40/01 Verwaltungsverfahren;

Norm

AVG §68;

Betreff

Der Verwaltungsgerichtshof hat durch den Vorsitzenden Präsident Dr. Jabloner und die Hofräte Dr. Novak, Dr. Mizner, Dr. Bumberger und Dr. Stöberl als Richter, im Beisein des Schriftführers Mag. Fichtner, über die Beschwerde des J in W, vertreten durch Dr. H, Rechtsanwalt in L, gegen den Bescheid des Landeshauptmannes von Oberösterreich vom 8. August 1995, Zl. ForstR-100243-1995-I/Bü, betreffend Zurückweisung eines Antrages wegen entschiedener Sache, zu Recht erkannt:

Spruch

Die Beschwerde wird als unbegründet abgewiesen.

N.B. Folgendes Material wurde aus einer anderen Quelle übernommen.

-- ==== Sys2Proof/Machine/Requant.lean ====
section
/-! DEFINITION. REQUANT and REORDER (41_requant_stereo.md R130 to R140). -/

namespace Sys2Proof.Machine

/-- `sign(x)` (00_scope.md R13). -/
def signOf (x : Int) : Int := if x < 0 then -1 else if x = 0 then 0 else 1

/-- `2 ^ (num / den)`. -/
def twoTo (num : Int) (den : Nat) : Formula := .pow 2 (mkRat num den)

/-- The scalefactor of a long line's band with its pretab bonus (41_requant_stereo.md R133); band 21 has scalefactor 0
(R135). -/
def longScale (c : Channel) (b : Nat) : Nat :=
  (if b < 21 then c.sfByte b else 0) + (if c.preflag then pretab.getD b 0 else 0)

/-- The scalefactor of a short line's band and window (41_requant_stereo.md R134); band 12 has scalefactor 0 (R135). -/
def shortScale (c : Channel) (b w : Nat) : Nat := if b < 12 then c.sfByte (22 + 3 * b + w) else 0

/-- Four times the exponent of 2 in the requantization of line `i`: `global_gain - 210`, less four times
`scalefac_multiplier * (scalefac + preflag_bonus)`, less four times `SBG_EXP * subblock_gain` on a short line
(41_requant_stereo.md R131 to R134). -/
def gainQuarters (s : State) (c : Channel) (i : Nat) : Int :=
  let m4 : Nat := if c.sfScale then 4 else 2
  let common : Int := (c.globalGain : Int) - 210
  if c.lineShort i then
    let b := shortBand s.shortTable i
    let w := shortWindow s.shortTable i
    common - 4 * (sbgExp * c.subblockGain w : Nat) - (m4 * shortScale c b w : Nat)
  else common - (m4 * longScale c (longBand s.longTable i) : Nat)

/-- The exact value of a requantized line (41_requant_stereo.md R130, R132): `sign(n) * |n|^(4/3)` times the power of 2
whose exponents the rule writes as separate factors. -/
def requantFormula (s : State) (c : Channel) (i : Nat) : Formula :=
  let n := c.isiLine i
  .mul (.mul (.rat (signOf n)) (.pow n.natAbs (mkRat 4 3))) (twoTo (gainQuarters s c i) 4)

/-- OutOfRange of REQUANT (41_requant_stereo.md R130). -/
def requantCheck (s : State) (ch : Ch) : Option CmdError :=
  if !s.tablesOk || !splitUsable s ch then some (outOfRange s ch.isOne) else none

/-- REQUANT on one channel (41_requant_stereo.md R130). -/
def requantEffect (s : State) (ch : Ch) : State :=
  s.setXr ch (Vector.ofFn fun i => fp (requantFormula s (s.chan ch) i.val))

/-- REQUANT (41_requant_stereo.md R130). -/
def execRequant (all : Bool) (ch : Ch) (s : State) : Host.Outcome State Fault Refusal :=
  finish (perChannel requantCheck requantEffect all ch s)

/-- OutOfRange of REORDER (41_requant_stereo.md R140): the mixed split is checked only on a short block. -/
def reorderCheck (s : State) (ch : Ch) : Option CmdError :=
  if !s.tablesOk || !splitUsable s ch then some (outOfRange s ch.isOne) else none

/-- Where REORDER takes line `i` from (41_requant_stereo.md R140): in short band `b`, line `base + 3j + w` takes the old
line `base + w*width + j`. -/
def reorderSource (S : List Nat) (i : Nat) : Nat :=
  let b := shortBand S i
  let base := 3 * entry S b
  base + (i - base) % 3 * shortWidth S b + (i - base) / 3

/-- REORDER on one channel (41_requant_stereo.md R140): the short lines are permuted, the others stay. -/
def reorderEffect (s : State) (ch : Ch) : State :=
  s.setXr ch (Vector.ofFn fun i =>
    if (s.chan ch).lineShort i.val then (s.chan ch).xrLine (reorderSource s.shortTable i.val) else (s.chan ch).xr[i])

/-- REORDER (41_requant_stereo.md R140). -/
def execReorder (all : Bool) (ch : Ch) (s : State) : Host.Outcome State Fault Refusal :=
  finish (perChannel reorderCheck reorderEffect all ch s)

end Sys2Proof.Machine
end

Der Beschwerdeführer hat dem Bund Aufwendungen in der Höhe von S 4.565,-- binnen zwei Wochen bei sonstiger Exekution zu ersetzen.

Begründung

Mit dem im Instanzenzug ergangenen Bescheid des Landeshauptmannes von Oberösterreich (LH) vom 8. August 1995 wurde die Berufung des Beschwerdeführers gegen den Bescheid der Bezirkshauptmannschaft Vöcklabruck (BH) vom 11. Jänner 1995, betreffend die Zurückweisung des Antrages auf Einräumung der Bringungsmöglichkeit über das Grundstück Nr. 1769/2 KG W, und Lagerung i.S.d. Art. 3/2 der Statuten der Bringungsgenossenschaft K., wegen entschiedener Sache abgewiesen. Hiezu wurde im wesentlichen ausgeführt, die BH habe mit Bescheid vom 24. Mai 1991 aufgrund des Antrages der Bringungsgenossenschaft K. vom 8. März 1991 als Aufsichtsbehörde festgestellt, daß der Eigentümer der Waldgrundstücke Nr. 1112 und 1113 KG W, Holz- und andere Forstprodukte aus dem Waldgrundstück 1112 und aus dem östlichen Teil des Waldgrundstückes Nr. 1113 KG W, zur Forststraße K über das Grundstück Nr. 1769/2 KG W bringen und bis zur Abfuhr in geeigneter Weise lagern dürfe. Die Bringung über das Grundstück Nr. 1769/2 KG W, habe dort zu erfolgen, wo die Entfernung zwischen dem Grundstück Nr. 1112 und der Forststraße im Bereich des hm 16 bis 18 am kürzesten sei. Der dagegen rechtzeitig eingebrachten Berufung der Eigentümer des Grundstückes Nr. 1769/2 KG W, sei mit Bescheid des LH vom 13. August 1992 stattgegeben und der Bescheid der BH behoben worden. Zugleich sei festgestellt worden, daß der Eigentümer der Grundstücke 1112 und 1113 KG W, kein Recht besitze, Holz- und andere Forstprodukte aus dem Waldgrundstück 1112 und aus dem östlichen Teil des Waldgrundstückes 1113 KG W, zur Forststraße K über das Grundstück 1769/2, KG W, zu bringen und dort bis zur Abfuhr in geeigneter Weise zu lagern. Diese Entscheidung sei in Rechtskraft erwachsen.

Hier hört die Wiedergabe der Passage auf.